# Record extracts

/-- ILLEGAL with the byte offset of the first bad field (R204): that of its doubleword, 0, 8 or 16d, also where the field lies further inside
(DESIGN CHOICE, log 121). -/
def badField (i : Instr) (off : Nat) : Exit := illegalInfo i (BitVec.ofNat 64 off)

/-- A signed 32-bit stride. -/
def stride (v : Nat) : Int := toS 32 (v % 2 ^ 32)

/-- The outer dimensions from their doublewords, with the offset of the first bad extent's doubleword (log 121). -/
def dimsOf (i : Instr) : Nat → List Word → Except Exit (List (Nat × Int × Int))
  | off, e :: st :: r => do
    need (decide (1 ≤ e.toNat) && decide (e.toNat ≤ 2 ^ 24)) (badField i off)
    let l ← dimsOf i (off + 16) r
    .ok ((e.toNat, stride st.toNat, stride (st.toNat / 2 ^ 32)) :: l)
  | _, _ => .ok []

/-- A descriptor in its 16-byte pieces, wholly in Scratch (R204; its bad fields by their doublewords, log 121); it is read once, at issue (R202). -/
def State.readDesc (s : State) (i : Instr) (ga : Word) : Except Exit (Desc × State) := do
  let off := va56 ga
  let c := s.core s.myCore
  need (off % 16 == 0) (misalign (BitVec.ofNat 64 off))
  need (firstBad c.writable off 16).isNone (.trap 4 0 (BitVec.ofNat 64 off) none)
  let l : Loc := .bank s.myCore off
  let (b0, _) := s.loadBytes l 8
  let n := bits (leWord b0) 31 3 + 1
  need (firstBad c.writable off (16 * n)).isNone (.trap 4 0 (BitVec.ofNat 64 off) none)
  s.checkWater l (16 * n) accLoad
  s.checkSectors l (16 * n)
  let (bs, s) := s.loadBytes l (16 * n)
  let ws := dwordsOf (2 * n) bs
  let h := (ws[0]?).getD 0
  need (bits h 36 4 == 0 && bits h 24 7 == 0 && bits h 40 2 != 3 && bits h 34 2 != 3 && bits h 0 24 != 0) (badField i 0)
  need ((ws[1]?).getD 0 == 0) (badField i 8)
  let dims ← dimsOf i 16 (ws.drop 2)
  .ok (⟨bits h 54 10, bits h 44 10, bits h 42 2, bits h 40 2, ⟨bits h 0 24, bits h 34 2, dims⟩⟩, s)

/-! ### Formats and alignment (R203, R204) -/

/-- The formats of both sides, and whether elements are converted: a tag of 0 takes the other side's format (R203). -/
def copyFormats (src dst : Word) : (Nat × Nat) × (Nat × Nat) × Bool :=
  let s := (tagFmt src, tagBlog src)
  let d := (tagFmt dst, tagBlog dst)
  if bits src 56 8 = 0 then (d, d, false) else if bits dst 56 8 = 0 then (s, s, false) else (s, d, true)

/-- RUN fills whole bytes and whole blocks of a format (R203). -/
def runFits (run w : Nat) (f : Nat × Nat) : Bool := run * w % 8 == 0 && (!isBlock f.1 || run % blockLen f.1 f.2 == 0)

/-- The checks of the tags (R45, R203). -/
def checkCopyTags (src dst : Word) (p : Pattern) : Except Exit Unit := do
  let f := copyFormats src dst
  checkTag src false
  checkTag dst false
  need (f.2.2 || p.cvt == 0) (.trap 5 0 src none)
  need (!(f.2.2 && f.2.1.1 == 27)) (.trap 5 0 dst none)
  need (runFits p.run (fmtWidth f.1.1) f.1) (.trap 5 0 src none)
  need (runFits p.run (fmtWidth f.2.1.1) f.2.1) (.trap 5 0 dst none)

/-- An element may stand at an address: `w` overrides the format's width in bytes (R40, R158). -/
def standsAt (f w a : Nat) : Bool := if w = 0 then elemAligned f a else a % w == 0

/-- The first misaligned element address of one side, in enumeration order (R204). -/
def checkAligned (f w base : Nat) (strides : List (Nat × Int)) : Except Exit Unit := do
  need (standsAt f w base) (misalign (BitVec.ofNat 64 base))
  match strides.find? fun x => x.1 != 1 && !standsAt f w (addr56 ((base : Int) + x.2)) with
  | some x => .error (misalign (BitVec.ofNat 64 (addr56 ((base : Int) + x.2))))
  | none => .ok ()

/-- A range of the core's own banks refused, run by run: its first offset. -/
def Core.badRuns (c : Core) (store : Bool) (starts : List Nat) (n : Nat) : Option Nat := starts.findSome? fun o => c.refused store o n

/-- Two lists of ranges meet. -/
def rangesMeet (a : List Nat) (n : Nat) (b : List Nat) (m : Nat) : Bool :=
  a.any fun x => b.any fun y => decide (x < y + m) && decide (y < x + n)

/-! ### A copy from its descriptor (R204, R211, R217) -/

/-- A copy of the issuing task before its places are checked. -/
def State.copyOf (s : State) (d : Desc) (src dst : Word) (multi : Option Multicast) : Copy :=
  let x := s.me
  let f := copyFormats src dst
  { ident := 0, tid := x.tid, job := x.job, asid := s.asid x.job, src := va56 src, dst := va56 dst, sfmt := f.1, dfmt := f.2.1, conv := f.2.2,
    ssp := if d.ssp = 2 ∧ coreAt d.scoord = some s.myCore then 1 else d.ssp,
    dsp := if multi.isSome then 2 else if d.dsp = 2 ∧ coreAt d.dcoord = some s.myCore then 1 else d.dsp,
    scoord := (coreAt d.scoord).getD 0, dcoord := (coreAt d.dcoord).getD 0, pat := d.pat,
    rnd := x.rnd, flags := 0, dlo := 0, dhi := 0, ordered := true, landed := 0, ahead := [],
    cache := none, frozen := none, aborting := false, gated := false, requested := false, order := 0, mword := none, multi := multi,
    ring := none, stream := none, batch := x.batchSeq }
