/-- The bytes of a drained tile as a number, and the flags of its conversion (R179). -/
def drainData (x : Tile) (ptr : Word) (rnd : Rnd) : Nat × Flags :=
  let m := tagFmt ptr
  let f := tileFmt x.kind
  let dr (e : Nat) : Nat := if rnd.m = 5 then rnd.draw 0 e else 0
  let cols := if x.kind = 2 then 32 else 64
  let e (i : Nat) : Nat := 64 * (i / cols) + i % cols
  if bits ptr 56 8 = 0 then (x.data.toNat, 0)
  else if isBlock m then
    let per := blockLen m (tagBlog ptr)
    let bs := (chunks per (tileCount x.kind / per) x.codes).zipIdx.map fun (b, j) =>
      drainBlock m rnd.m (fun i => dr (e (j * per + i))) (b.map (elemValue f))
    (pieces (8 * blockBytes m (tagBlog ptr)) (bs.map (·.1)), orFlags (bs.map (·.2)))
  else
    let cs := x.codes.zipIdx.map fun (c, i) => convCode f m false rnd.m (dr (e i)) c
    (pieces (fmtWidth m) (cs.map (·.1)), orFlags (cs.map (·.2)))

/-- The near stores of a remote drain, one per aligned word, on their way at scope `.pkg`, with the phase and the ORD of the command's issue
(R181, R260, R264). -/
def State.sendDrain (s : State) (core target off : Nat) (c : MCmd) (v n : Nat) : List Nat × State :=
  let e := s.mx core
  (wordRuns (fun _ => true) off n).foldl (fun (ids, s) r =>
    let w : Write :=
      { id := s.nextId, party := .matrix core, loc := .bank target (off + r.1), bytes := natBytes (v / 2 ^ (8 * r.1)) r.2, mask := [],
        op := none, phase := c.phase, view := e.known, rel := e.rel.toList, cls := 4, xy := c.ord.getLsbD 4, old := [], preds := [], sent := s.nextId, arrivedAt := 0,
        settled := false, cover := decide ((off + r.1) % 64 = 60) && decide (60 ≤ r.1) && r.2 == 4, bad := false }
    (s.nextId :: ids, { s with nextId := s.nextId + 1, path := s.path ++ [w] })) ([], s)

/-- The head of the queue changed. -/
def MatrixEngine.modHead (e : MatrixEngine) (f : MCmd → MCmd) : MatrixEngine :=
  match e.queue with
  | c :: r => { e with queue := f c :: r }
  | [] => e

/-- A drain whose near stores have all been acknowledged (R181). -/
def State.drained (s : State) (ids : List Nat) : Bool := !(s.path ++ s.atSwitch).any fun w => ids.contains w.id

/-- A local drain: its words are written at once, the engine's knowledge gains them (R179, R182). -/
def State.doDrainLocal (s : State) (core : Nat) (c : MCmd) (t : BitVec 2) : Option Performed :=
  let x := (s.mx core).tile t
  let n := drainBytes c.a x.kind
  if s.watchedRange core (va56 c.a) n then none
  else
    let d := drainData x c.a c.rnd
    let e := s.mx core
    some ((s.engineWrite (.matrix core) e.known e.rel (.bank core (va56 c.a)) d.1 n).2, d.2)

/-- The wake-up record of a remote drain (R181). -/
def wakeRecord (c : MCmd) (h arg : Word) : List Word := [h, c.a, arg, c.tid, if c.dropped then 1 else 0, 0, 0, 0]

/-! ### Completion (R167, R183) -/

/-- Flags of a command go to its task wherever its context is, and up the trees (R51, R52, R183);
the replay of an aborted task, which keeps its TASKID, takes those of the commands that were still queued (DESIGN CHOICE, log 118). -/
def State.raiseFor (s : State) (tid : Word) (core : Nat) (f : Flags) : State :=
  if f = 0 then s
  else { s.modByTid tid (fun x => { x with fflags := x.fflags ||| f }) with raises := s.raises ++ [(core, f)] }

/-- The engine after its head command: the near stores of a remote drain are known to it, and a release at the command's scope goes before
DONE (R167, R282). -/
def MatrixEngine.finish (e : MatrixEngine) (core : Nat) (c : MCmd) : MatrixEngine :=
  let known := union (c.sent.getD []) e.known
  { e with queue := e.queue.drop 1, done := e.done + 1, known := known, rel := some ⟨if c.target.isSome then 4 else 1, known, .matrix core⟩ }

/-- The head command completes: flags, the engine's release, DONE, the crossbar's matrix-done input (R167, R228, R282). -/
def State.completeCmd (s : State) (core : Nat) (c : MCmd) (f : Flags) : State :=
  (((s.raiseFor c.tid core f).modMx core (·.finish core c))).pulse core 16

/-- The engine takes its head command with an acquire at `.core` that synchronises with the submitter's release (R167, R279, R280, R282). -/
def State.takeCmd (s : State) (core : Nat) (c : MCmd) : State :=
  s.learn (.matrix core) (union c.known (s.acquired (.matrix core) [] 1))

/-- The wake-up of a drain, once its bytes are at their target: a store-release at `.pkg` of what the engine knows (R181). -/
def State.wakeUp (s : State) (core : Nat) (c : MCmd) (ids : List Nat) : State :=
  match c.target with
  | some (tgt, h, arg) =>
    if h = 0 then s
    else s.sendMsgAs c.ord c.phase .wake tgt core c.tid (jobOfTid c.tid) (wakeRecord c h arg)
      (some ⟨4, union ids (s.mx core).known, .matrix core⟩) true
  | none => s

/-- A drain into another core (R179): one that names its own core is a local one (R121, R184). -/
def MCmd.remote (c : MCmd) (core : Nat) : Bool := c.target.any fun t => t.1 != core

/-- The new flags of the queue's head, kept until it completes: a remote drain raises them with its completion. -/
def State.drainFlags (s : State) (core : Nat) (c : MCmd) (t : BitVec 2) : Flags := (drainData ((s.mx core).tile t) c.a c.rnd).2

/-- What the head command does now: none while it waits (R167). An `mcfg` with CLRF clears FAULT here, as its command is performed, not at issue
(R169, DESIGN CHOICE, log 115). -/
def State.perform (s : State) (core : Nat) (c : MCmd) : Option Performed :=
  if c.failed then some (s.skip core)
  else match c.instr with
    | .mcfg _ _ _ => some (s.modMx core fun e => { e with
        k := c.sub.k, acc := c.sub.acc, astr := c.sub.astr, bstr := c.sub.bstr, fault := e.fault && !c.clrf }, 0)
    | .mzero k t => some (s.modMx core (·.setTile t ⟨k, 0⟩), 0)
    | .mloadA k t _ => s.doLoad core c k t
    | .mlatchB _ => s.doLatch core c
    | .mring _ _ => some (s.modMx core fun e => { e with
        ringOn := c.target.isSome, succ := (coreAt (bits c.a 0 10)).getD 0, pred := c.target.elim 0 (·.1) }, 0)
    | .msum t _ => s.doSum core c t
    | .mscale t _ _ => some (s.doScale core c t)
    | .mma t fa _ _ => s.doMma core c t fa.toNat false
    | .mmaF64 t _ => s.doMma core c t 1 true
    | .outer t _ _ => c.routine.bind fun r => s.doOuter core c t r
    | .mdrain t _ _ =>
      if c.remote core then c.sent.bind fun ids => if s.drained ids then some (s.wakeUp core c ids, s.drainFlags core c t) else none
      else (s.doDrainLocal core c t).map fun (s, f) => (s.wakeUp core c [], f)
    | _ => none

/-- A remote drain at the head sends its near stores (R181). -/
def State.startDrain (s : State) (core : Nat) (c : MCmd) : Option State :=
  match c.instr, c.target, c.sent with
  | .mdrain t _ _, some (tgt, _, _), none =>
    if c.failed || !c.remote core then none
    else
      let x := (s.mx core).tile t
      let d := drainData x c.a c.rnd
      let (ids, s) := s.sendDrain core tgt (va56 c.a) c d.1 (drainBytes c.a x.kind)
      some (s.modMx core (·.modHead fun m => { m with sent := some ids }))
  | _, _, _ => none

/-- MATRIX_COMMAND_COMPLETE (R167): the head command is performed and completes; a remote drain first sends its stores and
completes once they are acknowledged. -/
def execMatrixCommandComplete (core : Nat) (s : State) : Host.Outcome State Fault Refusal :=
  .next (match (s.mx core).queue with
    | [] => s
    | c :: _ =>
      if s.gateShut core c then s
      else
        let s := s.takeCmd core c
        match s.startDrain core c with
        | some t => t
        | none => match s.perform core c with
          | none => s
          | some (t, f) => t.completeCmd core c f)

/-! ### The gate, the ring, release, the wake-up (R166, R178, R181, R230) -/

/-- What an acquire at `.core` brings an engine of a core whose command a token starts (R230, R279): what has arrived from the core's
parties, and the releases of its engines' completions. -/
def State.tokenAcquire (s : State) (core : Nat) : List Nat :=
  let rels := (s.core core).copyRel.toList ++ (s.mx core).rel.toList
  rels.foldl (fun acc r => union r.snap acc) (s.acquired (.matrix core) [] 1)

/-- MATRIX_GATE (R230): a head command that has not begun takes a token from counter MCTR. -/
def execMatrixGate (core : Nat) (s : State) : Host.Outcome State Fault Refusal :=
  let x := (s.core core).xbar
  let n := vget x.counters x.mctr.toNat 0
  .next (match (s.mx core).queue with
    | [] => s
    | c :: _ =>
      if s.gateShut core c && n != 0 then
        ((s.modCore core fun k => { k with xbar := { k.xbar with counters := vput k.xbar.counters x.mctr.toNat (n - 1) } }).modMx core
          fun e => { e.modHead (fun m => { m with token := true }) with known := union (s.tokenAcquire core) e.known }).wakeWaiters core
      else s)

/-- LATCH_STREAM (R178): a core takes the stream of its configured predecessor into its empty non-CUR bank. -/
def execLatchStream (core : Nat) (s : State) : Host.Outcome State Fault Refusal :=
  let e := s.mx core
  let p := s.mx e.pred
  let ok := e.ringOn && !(e.bank (!e.cur)).full && s.rotating e.pred && p.ringOn && p.succ == core && !p.streamAcked
  .next (if ok then
      (s.modMx core fun e => { e with latch := vput e.latch (!e.cur).toNat { p.bank p.cur with full := true } }).modMx e.pred
        fun q => { q with streamAcked := true }
    else s)

/-- LATCH_FLIP (R178): its non-CUR bank full and its own stream acknowledged, the engine flips CUR and the `mrot` completes. -/
def execLatchFlip (core : Nat) (s : State) : Host.Outcome State Fault Refusal :=
  let e := s.mx core
  .next (match e.queue with
    | c :: _ =>
      if s.rotating core && e.streamAcked && (e.bank (!e.cur)).full then
        (s.modMx core fun e => { e with latch := vput e.latch e.cur.toNat Latch.empty, cur := !e.cur, streamAcked := false }).completeCmd
          core c 0
      else s
    | [] => s)

/-- ENGINE_RELEASE (R166): a release that waits takes place once the queue is empty, or at once before an `mrot` in step 1 or 2. -/
def execEngineRelease (core : Nat) (s : State) : Host.Outcome State Fault Refusal :=
  let e := s.mx core
  .next (if e.releasing && (e.queue.isEmpty || s.rotating core) then
    s.modMx core fun e => { MatrixEngine.reset with known := e.known, rel := e.rel } else s)

/-- MDRAIN_WAKEUP (R181): the wake-up message reaches the target's mailbox; a core outside the job's core set discards it (R388). -/
def execMdrainWakeup (m : Nat) (s : State) : Host.Outcome State Fault Refusal :=
  .next (match s.msgs.find? fun x => x.id == m && x.kind == .wake with
    | none => s
    | some g =>
      if !s.msgReady g then s
      else
      let s := s.deliverMsg g
      if !(s.job g.job).desc.quads.contains (quadOf g.core) then s
      else
        let (t, s) := s.accept (dieOf g.core) { Trigger.of g.dwords .message g.job with rel := g.rel }
        (s.modCore g.core fun c => { c with mailbox := c.mailbox ++ [t] }).pulse g.core 18)

end Sys2Proof.Machine
end

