/-- The places given for a team's tasks: task i on core index i mod 4, in distinct free slots, with disjoint free bases. -/
def State.placesOk (s : State) (quad : Nat) (lease : BitVec 2) (shadow size : Nat) (places : List (Nat × Nat)) : Bool :=
  decide (places.length = size) && places.zipIdx.all fun (p, i) =>
    decide (p.1 < 10240) && coreOf p.1 == quadCore quad (i % 4) && s.placeFree p.1 p.2 lease shadow &&
    places.zipIdx.all fun (q, j) => i == j || (p.1 != q.1 && (lease == 0 || coreOf p.1 != coreOf q.1 || p.2 != q.2))

/-- The class of the first task of a swapped or resident team. -/
def State.teamAhead (s : State) (job cls : Nat) (order : Nat) : Bool :=
  s.teams.any fun e => e.2.swapped && e.2.cls == cls && (s.grids.any fun g => g.id == e.2.grid && g.job == job) &&
    (!e.2.bySlice || decide (e.2.order < order))

/-- The oldest grid of a job that still has teams to admit in a class goes first (R292). -/
def State.gridFirst (s : State) (g : Grid) (cls : Nat) : Bool :=
  !s.grids.any fun h => h.job == g.job && decide (h.id < g.id) && (s.gridWaits h).any (·.cls == cls)

/-- The tasks of a team enter Ready together (R290). -/
def State.startTeam (s : State) (key : Nat) (g : Grid) (quad : Nat) (w : Weighed) (bank : Nat) (places : List (Nat × Nat)) : State :=
  let team : Team := {
    grid := g.id, num := g.next, quad := quad, bank := bank, scr := g.scr, alive := g.size, poisoned := false,
    resident := (s.clock (quadCore quad 0)).toNat, swapped := false, bySlice := false, cls := w.cls, order := key, known := [],
    engines := [], banks := [] }
  let s := { s with
    nextId := s.nextId + 1, teams := tput s.teams key team,
    grids := s.grids.map fun h => if h.id = g.id then { h with next := h.next + 1 } else h }
  places.zipIdx.foldl (fun s (p, i) => s.startTask p.1 p.2 { w with trig := g.trigger g.next i key }) s

/-- TEAM_ADMISSION (R290): the next team of a grid starts on a quad of its job that meets all its needs at once; a grid that no quad
of its set can ever hold is named to Tardar once. -/
def execTeamAdmission (grid quad : Nat) (places : List (Nat × Nat)) (s : State) : Host.Outcome State Fault Refusal :=
  let core := quadCore quad 0
  .next (match s.grids.find? fun g => g.id == grid && decide (g.next < g.teams) with
    | none => s
    | some g =>
      if !(s.job g.job).desc.quads.contains quad then s
      else match s.gridWeight core g with
        | .absent a v => s.askPage a v 2
        | .park _ => s
        | .go w =>
          if !(s.job g.job).desc.quads.any fun q => s.teamPossible q w.lease w.shadow g.size g.scr then
            if s.notices.contains (.gridUnplaceable grid) then s else s.notify (.gridUnplaceable grid)
          else match s.lowestRun quad g.scr with
            | none => s
            | some bank =>
              if s.placesOk quad w.lease w.shadow g.size places && s.teamFits quad w.lease w.shadow g.size &&
                  !s.teamAhead g.job w.cls g.id && s.gridFirst g w.cls && s.mayStart (quadCores quad) w.cls then
                (s.noteHeader w).startTeam s.nextId g quad w bank places
              else s)

/-! ### Guard pairs (R224, R226) -/

/-- A pair starts on one core: the entry holds its tile (R224, R227). -/
def State.startPair (s : State) (q e tile : Nat) (w v : Weighed) (t u bt bu : Nat) : State :=
  let s := s.modQuad q fun k => { k with guards := vput k.guards e ((vget k.guards e none).map fun g =>
    { g with tiles := g.tiles ++ [⟨tile, coreOf t, none, none, false, none, 0, false⟩] }) }
  (s.startTask t bt w).startTask u bu v

/-- Two tasks of different headers meet R22 on one core at once (R224). -/
def State.fitsPair (s : State) (core : Nat) (w v : Weighed) : Bool :=
  decide (2 ≤ (s.freeSlots core).length) && s.shadowFits core (w.shadow + v.shadow) &&
    (let bs (l : BitVec 2) : List Nat := if l = 0 then [0] else s.freeBases core l
     (bs w.lease).any fun b => (bs v.lease).any fun d => w.lease == 0 || v.lease == 0 || decide (b + leaseSize w.lease ≤ d) ||
       decide (d + leaseSize v.lease ≤ b))

/-- The core a pair may take: one of the issuing quad; after a core error another one of it, or one of the die where none of those fits (R107,
R224, R226). -/
def State.pairCore (s : State) (q core : Nat) (g : Trigger) (w v : Weighed) : Bool :=
  match g.avoid with
  | none => quadOf core == q
  | some a => core != a && (quadOf core == q || (dieOf core == q / 40 && !(quadCores q).any fun c => c != a && s.fitsPair c w v))

/-- The places of a pair: two free slots of one core, with free bases that do not meet, and Shadow for both. -/
def State.pairPlaces (s : State) (core : Nat) (w v : Weighed) (t u bt bu : Nat) : Bool :=
  coreOf t == core && coreOf u == core && t != u && decide (t < 10240) && decide (u < 10240) &&
    s.placeFree t bt w.lease w.shadow && s.placeFree u bu v.lease v.shadow && s.shadowFits core (w.shadow + v.shadow) &&
    (w.lease == 0 || v.lease == 0 || decide (bt + leaseSize w.lease ≤ bu) || decide (bu + leaseSize v.lease ≤ bt))

/-- The pages a pair's headers lack are asked for (R22, R106). -/
def State.askFor (s : State) : Weight → State
  | .absent a v => s.askPage a v 2
  | _ => s

/-- GUARD_PAIR_DISPATCH (R22, R224): the next tile's surrogate and check start together on one core of the quad. -/
def execGuardPairDispatch (quad entry core : Nat) (slots bases : List Nat) (s : State) : Host.Outcome State Fault Refusal :=
  .next (match (vget (s.quad quad).guards entry none).bind (s.nextPair quad entry), slots, bases with
    | some (tile, a, b, u), [t1, t2], [b1, b2] =>
      match (s.weigh core a).pair (s.weigh core b) with
      | none => (s.askFor (s.weigh core a)).askFor (s.weigh core b)
      | some (w, v) =>
        let t := 16 * core + t1
        let t' := 16 * core + t2
        if (s.core core).job = some a.job ∧ s.pairCore quad core a w v ∧ s.mayStart [core] w.cls ∧ t1 < 16 ∧ t2 < 16 ∧
            s.pairPlaces core w v t t' b1 b2 then
          ((u.noteHeader w).noteHeader v).startPair quad entry tile w v t t' b1 b2
        else s
    | _, _, _ => s)

end Sys2Proof.Machine
end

# Exercise details
Everything from the first line of the material through the line containing "32-bit stride. -/" is to be printed exactly; lines after that are to be left out.

# Solution
/-- ILLEGAL with the byte offset of the first bad field (R204): that of its doubleword, 0, 8 or 16d, also where the field lies further inside
(DESIGN CHOICE, log 121). -/
def badField (i : Instr) (off : Nat) : Exit := illegalInfo i (BitVec.ofNat 64 off)

/-- A signed 32-bit stride. -/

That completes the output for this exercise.